Find the exact area of the region between the curve $y = 4x^3 - 2x^2 - 12x$ and the x=axis, over the interval [-1, 2]

My Work:

$\int_{-1}^2\;(4x^3 - 2x^2 - 12x)\;dx = x^4 - \frac{2}{3}\; x^3 - 6x^2$

$Let\; x = 2\;\;\;\;\; 2^4 - \frac{2}{3}\; (2)^3 - 6(2)^2$

$Let\; x = -1\;\;\;\;\; (-1)^4 - \frac{2}{3}\;(-1)^3 - 6(-1)^2$

$\left[2^4 - \frac{2}{3}\;(2)^3 - 6(2)^2\right] - \left[(-1)^4 - \frac{2}{3}\;(-1)^3 - 6(-1)^2\right]$

$= 3.75\; units^2$

Hows my answer look here?
April 27th 2008, 04:03 PM
icemanfan

Quote:

Originally Posted by R3ap3r

Find the exact area of the region between the curve $y = 4x^3 - 2x^2 - 12x$ and the x=axis, over the interval [-1, 2]

My Work:

$\int_{-1}^2\;(4x^3 - 2x^2 - 12x)\;dx = x^4 - \frac{2}{3}\; x^3 - 6x^2$

$Let\; x = 2\;\;\;\;\; 2^4 - \frac{2}{3}\; (2)^3 - 6(2)^2$

$Let\; x = -1\;\;\;\;\; (-1)^4 - \frac{2}{3}\;(-1)^3 - 6(-1)^2$

$\left[2^4 - \frac{2}{3}\;(2)^3 - 6(2)^2\right] - \left[(-1)^4 - \frac{2}{3}\;(-1)^3 - 6(-1)^2\right]$

$= 3.75\; units^2$

Hows my answer look here?

Looks good again. For you, the power rule is obviously not a problem. However, you must be careful that you are answering the question correctly. If there is a root of the equation between -1 and 2, you have a problem.
April 27th 2008, 04:09 PM
icemanfan

Yeah, the root x = 0 is going to cause you problems. Let $f(x) = 4x^3 - 2x^2 - 12x$ . Then you want to integrate $\int_{-1}^{0} f(x)$ and $\int_{0}^{2} f(x)$ separately, and add the absolute values of the answers.
April 27th 2008, 04:32 PM
R3ap3r

so you saying mines wrong then?
April 27th 2008, 04:40 PM
TheEmptySet

2 Attachment(s)

Quote:

Originally Posted by R3ap3r

so you saying mines wrong then?

Yes look at the graphs below

Attachment 6080

Attachment 6081

we need to break it up into two integrals

$\int_{-1}^{0}f(x)dx-\int_{0}^{2}f(x)dx$

The minus sign is because the area is below the x axis.

I hope this clears it up.
April 27th 2008, 06:18 PM
R3ap3r

I c. how do you show your working for that exactly?
April 27th 2008, 06:23 PM
Mathstud28

State that the curve is less than 0 on [-1,0] and greater than 0 on [0,2] then state that to get the area of a curve when it is below the x-axis you must take the opposite of it...evaluate the integrals..add and poof! you have the answer
April 27th 2008, 06:50 PM
R3ap3r

what I meant to say was what did you get as your answer for it emptyset? does it differ a lot from my own?
April 27th 2008, 06:56 PM
Mathstud28

Quote:

Originally Posted by R3ap3r

what I meant to say was what did you get as your answer for it emptyset? does it differ a lot from my own?

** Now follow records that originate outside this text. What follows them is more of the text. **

theorem ignoresAcc_setPend (p : Pend) : IgnoresAcc (State.setPend p) := fun _ _ => rfl

/-- Acceptance looks at `pend` alone (30_encoding.md R96). -/
theorem IgnoresAcc.issue {f : State → State} (hf : IgnoresAcc f) : IgnoresAcc (State.issue f) := by
  intro s a
  by_cases idle : s.pend = .none
  · rw [State.issue_idle f idle, State.issue_idle f (s := s.setAcc a) idle]
    exact hf.comp ignoresAcc_accept s a
  · rw [State.issue_busy f idle, State.issue_busy f (s := s.setAcc a) idle]
    rfl

theorem ignoresAcc_discardPending : IgnoresAcc State.discardPending := by
  intro s a
  cases hp : s.pend <;> simp only [State.discardPending, State.setAcc_pend, hp] <;> rfl

/-- The branches look at the session and at `line_err`, and none writes the accumulator (41_framer.md R148). -/
theorem ignoresAcc_sendRequest : IgnoresAcc State.sendRequest := by
  intro s a
  simp only [State.sendRequest, apply_ite (State.setAcc a)]
  rfl

theorem ignoresAcc_readResponse (n : Nat) : IgnoresAcc (State.readResponse n) := by
  intro s a
  simp only [State.readResponse, apply_ite (State.setAcc a)]
  rfl

/-- The validator's checksum is a value of `crc8` over the buffer (42_validator.md R183). -/
theorem ignoresAcc_validate : IgnoresAcc State.validate := by
  intro s a
  simp only [State.validate, apply_ite (State.setAcc a)]
  rfl

/-- Every command of the framer and of the validator is an operation that ignores the accumulator. -/
theorem exec_ignoresAcc {i : Instr} (notInit : i ≠ .crcInit) (notUpdate : ∀ b, i ≠ .crcUpdate b) :
    ∃ f, IgnoresAcc f ∧ ∀ s, exec i s = .next (f s) := by
  cases i with
  | crcInit => exact absurd rfl notInit
  | crcUpdate b => exact absurd rfl (notUpdate b)
  | portOpen => exact ⟨_, ((ignoresAcc_setPend .opening).comp ignoresAcc_teardown).issue, exec_portOpen⟩
  | portClose =>
    exact ⟨_, ignoresAcc_teardown.comp (ignoresAcc_discardPending.comp ignoresAcc_accept), exec_portClose⟩
  | reqSend => exact ⟨_, ignoresAcc_sendRequest.issue, exec_reqSend⟩
  | respRead n => exact ⟨_, (ignoresAcc_readResponse n).issue, exec_respRead n⟩
  | pktValidate => exact ⟨_, ignoresAcc_validate.issue, exec_pktValidate⟩

/-- Settles O18: the other commands are operations that ignore the accumulator. -/
theorem framerAndValidatorIgnoreTheAccumulator : Obligations.FramerAndValidatorIgnoreTheAccumulator := by
  intro s t a i notInit notUpdate h
  obtain ⟨f, hf, hexec⟩ := exec_ignoresAcc notInit notUpdate
  obtain rfl : f s = t := by simpa [hexec] using h
  exact ⟨hf.acc_eq s, (hexec (s.setAcc a)).trans (congrArg _ (hf s a))⟩

end Sys2Proof.Machine

/-! # The family 41_framer.md: the session, the FIFO, the commands of the framer and the events that move them -/

namespace Sys2Proof.Machine

/-! ### The rules of the session along every run (41_framer.md R142) -/

/-- The rules of the session do not ask about the announced events (log 1). -/
theorem SessionInvariant.announced {s : State} (hs : SessionInvariant s) (es : List Event) :
    SessionInvariant (s.announced es) :=
  { hs with }

/-- The rules of the session do not ask about the model's counter (log 21). -/
theorem SessionInvariant.drawFresh {s : State} (hs : SessionInvariant s) : SessionInvariant s.drawFresh :=
  { hs with }

theorem performEvent_sessionInvariant {e : Event} {s t : State} (h : performEvent e s = .next t)
    (hs : SessionInvariant s) : SessionInvariant t :=
  (performEvent_transition h).sessionInvariant hs

/-- Settles O55: a step is an event, after the announced list or the model's counter has moved. -/
theorem everyStepKeepsTheSessionRules : Obligations.EveryStepKeepsTheSessionRules := by
  intro s t hs h
  rcases step_cases h with ⟨e, rest, -, hnext⟩ | ⟨-, hnext⟩ | ⟨-, rfl⟩
  · exact performEvent_sessionInvariant hnext (hs.announced rest)
  · exact performEvent_sessionInvariant hnext hs.drawFresh
  · exact hs.drawFresh

/-- Every reachable state has the invariant: a run starts in the reset of a block with valid parameters. -/
theorem Reachable.inv {s : State} (h : Reachable s) : Inv s := by
  induction h with
  | reset p es valid => exact inv_resetBlock (s := { State.reset with params := p, script := es }) valid
  | step _ next ih => exact everyStepKeepsTheInvariant _ _ ih next

/-- Settles O52: the rules are those of the invariant, its three rules of an open session taken together. -/
theorem reachableStatesKeepTheSessionRules : Obligations.ReachableStatesKeepTheSessionRules := by
  intro s h
  obtain ⟨closedClean, settlingOpen, sendingOpen, readingOpen, openingClosed⟩ := h.inv.session
  refine ⟨closedClean, ?_, openingClosed⟩
  rintro (hp | ⟨k, hp⟩ | ⟨m, hp⟩)
  · exact settlingOpen hp
  · exact sendingOpen k hp
  · exact readingOpen m hp

/-- Settles O53: the bytes that `rxlen` counts are written. -/
theorem validationNeverReadsAnUnwrittenByte : Obligations.ValidationNeverReadsAnUnwrittenByte := by
  intro s h hlen i hi
  obtain ⟨b, hread⟩ := h.inv.storage.deliveredWritten i (by omega)
  rw [hread, State.packetByte_of_read hread]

Taking $\int_{-1}^{0}f(x)dx-\int_0^{2}f(x)dx=\frac{13}{3}+\frac{40}{3}=\frac{5 3}{3}$ square units
April 27th 2008, 06:59 PM
R3ap3r

so where exactly did i go wrong in my first post?
April 27th 2008, 07:02 PM
Mathstud28

Quote:

Originally Posted by R3ap3r

so where exactly did i go wrong in my first post?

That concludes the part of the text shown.